Brinton is now a member of the Green Party. Aside from Green and COPE candidates, he plans to vote for the NPA’s Melissa De Genova and possibly OneCity’s RJ Aquino.

Several of the more than dozen council and park board candidates appearing on the Hastings panel, which featured representatives from mainstream and fledgling political parties, as well as independents, echoed Brinton’s call for a mixed council and were rewarded by applause from the packed room.

Audience questions touched on a broad range of issues — from high taxes and complaints about consultation with regards to city decisions such as opening temporary housing for the homeless at the Ramada on Hastings near Cassiar, to a desire for more outdoor pools and queries about how to create true affordable housing in the city.

One line of questioning revolved around the fractured relationship between the park board and some Vancouver community centre associations over their joint operating agreements, including Hastings, which just marked its 80th birthday. Hastings Community Association president Sherry Breshears asked a handful of the panelists what they planned to do to resolve the issue.

“We’re tired of this. We want a negotiated resolution to this issue, one that recognizes community associations’ important role in decision-making at our centres. What are you going to do to get this issue resolved both at the city council and park board level?,” she asked.

The Cedar Party’s Glen Chernen said the city needs to rewrite the joint operating agreement.

“I believe the final say has got to be within the community centres. It can’t be the mayor secretly pulling the strings of the parks board or the people behind the mayor pulling his strings — that’s got to end,” Chernen said. “Our community centres have to be brought back to the control of the community. If elected, that is one of the main things I would do.”

Aquino stressed the importance of neighbourhoods, pointing out OneCity would create democratically elected neighbourhood councils funded by the city, while Green park board candidate Stuart Mackinnon said negotiations need to stop, threats of evictions need to stop, and the re-set button needs to be pushed.

“I’m hoping with new commissioners in good faith we can sit down with the community centre associations and say this is what we all agree on — we all agree on universal access so how can we together go there… We have a system that worked for more than 80 years and suddenly a new government comes in and tries to destroy it. I think that’s wrong. So let’s stop and pause [it].”
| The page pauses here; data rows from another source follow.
theorem State.purgeRecalls_keeps {r : State} {s : State} {id : Nat} (h : Keeps r s) :
    Keeps r (State.purgeRecalls s id) := by
  unfold State.purgeRecalls
  repeat' (first
    | with_reducible assumption
    | with_reducible exact rfl
    | with_reducible exact id
    | with_reducible exact RegFile.put_wf
    | with_reducible exact RegFile.setFld_wf
    | with_reducible exact RegFile.filter_wf
    | with_reducible exact fun w => RegFile.foldl_wf w (fun _ _ w => RegFile.put_wf w)
    | with_reducible exact (listModify_length _ _ _).trans
    | with_reducible exact fun _ => List.length_replicate
    | with_reducible exact List.length_map _ |>.trans
    | (intro x; refine (fun (hx : Keeps r x) => ?_) ?_; clear_value x; rotate_left; subst x)
    | (intro x; refine (fun (hx : FstKeeps r x) => ?_) ?_; clear_value x; rotate_left; subst x)
    | (intro x; refine (fun (hf0 : ∀ s, Keeps r s → Keeps r (x s)) => ?_) ?_; clear_value x; rotate_left; subst x; intro _ _)
    | (intro x; refine (fun (hf1 : ∀ s c, Keeps r s → Keeps r (x s c)) => ?_) ?_; clear_value x; rotate_left; subst x; intro _ _ _)
    | (intro x; refine (fun (hf2 : ∀ c, Keeps r (x c)) => ?_) ?_; clear_value x; rotate_left; subst x; intro _)
    | (intro x; have hs : (x : Safety) = x := rfl; clear hs; subst x)
    | (intro x; clear_value x)
    | (intro x)
    | lift_lets
    | with_reducible apply Keeps.ite
    | (with_reducible refine Keeps.foldl ?_ (fun _ _ _ => ?_))
    | with_reducible apply hf0
    | with_reducible apply hf2
    | with_reducible apply hf1
    | with_reducible apply Keeps.upd)

theorem State.build_keeps {r : State} {s : State} {v : Nat} {dt : Nat} {frameLo : Nat} {payload : List Byte} {fixed : Bool} {data : Bool} {crc : Bool} (h : Keeps r s) :
    FstKeeps r (State.build s v dt frameLo payload fixed data crc) := by
  unfold State.build
  repeat' (first
    | with_reducible assumption
    | with_reducible exact rfl
    | with_reducible exact id
    | with_reducible exact RegFile.put_wf
    | with_reducible exact RegFile.setFld_wf
    | with_reducible exact RegFile.filter_wf
    | with_reducible exact fun w => RegFile.foldl_wf w (fun _ _ w => RegFile.put_wf w)
    | with_reducible exact (listModify_length _ _ _).trans
    | with_reducible exact fun _ => List.length_replicate
    | with_reducible exact List.length_map _ |>.trans
    | (intro x; refine (fun (hx : Keeps r x) => ?_) ?_; clear_value x; rotate_left; subst x)
    | (intro x; refine (fun (hx : FstKeeps r x) => ?_) ?_; clear_value x; rotate_left; subst x)
    | (intro x; refine (fun (hf0 : ∀ s, Keeps r s → Keeps r (x s)) => ?_) ?_; clear_value x; rotate_left; subst x; intro _ _)
    | (intro x; refine (fun (hf1 : ∀ s c, Keeps r s → Keeps r (x s c)) => ?_) ?_; clear_value x; rotate_left; subst x; intro _ _ _)
    | (intro x; refine (fun (hf2 : ∀ c, Keeps r (x c)) => ?_) ?_; clear_value x; rotate_left; subst x; intro _)
    | (intro x; have hs : (x : Safety) = x := rfl; clear hs; subst x)
    | (intro x; clear_value x)
    | (intro x)
    | lift_lets
    | with_reducible apply State.noMap_keeps
    | with_reducible apply State.set_keeps
    | with_reducible apply State.enqueue_keeps
    | with_reducible apply State.drop_keeps
    | with_reducible apply State.ce2_keeps
    | (refine Keeps.of_fst ‹_ = (_, _)› ?_)
    | with_reducible apply Keeps.ite
    | (with_reducible refine Keeps.foldl ?_ (fun _ _ _ => ?_))
    | with_reducible apply FstKeeps.ite
    | (with_reducible refine FstKeeps.foldl ?_ (fun _ _ _ _ => ?_))
    | with_reducible apply hf0
    | with_reducible apply hf2
    | with_reducible apply hf1
    | split
    | with_reducible apply FstKeeps.mk
    | with_reducible apply FstKeeps.fst
    | with_reducible apply Keeps.upd)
Coun. Raymond Louie, one of two Vision representatives on the panel, said while it’s a park board issue, the city is trying to work with the park board to find a solution.

He noted [11] community associations are still in discussions, although talks are on hold. Louie said the agreements needed to be updated because they were old and many associations agreed to negotiations, while others dropped out.

“I think the park board has been saying we hope everyone comes back to the table and has a discussion,” he said, pointing out mediator Vince Ready has been asked to look at the situation and the park board agreed. “I hope that comes to fruition. The issue is about service provision to our communities. My interest is making sure services we provide through our park board, through our community centres… are high quality. That’s what I hope to bring as a Vancouver city councillor, to give the resources that are necessary. That’s why in this capital plan there are more investments into facilities that there has been in the past.”

Overall the crowd was most receptive to non-Vision candidates, although Louie, who chairs the city’s finance committee, cautioned the crowd to be wary of promises by candidates and costs attached to their promises.

After the forum, Brinton said the discussion hadn’t changed his opinion much, although he liked what heard from lesser known candidates such as Chernen and Vancouver 1st’s Jesse Johl.

Regardless, he’s expecting change — at least on council.

“Definitely there will be changes. Definitely. If there aren’t changes, there will be an upwelling all over the city. People are unhappy,” he said. “The election is showing people are really pissed. That’s the story here.”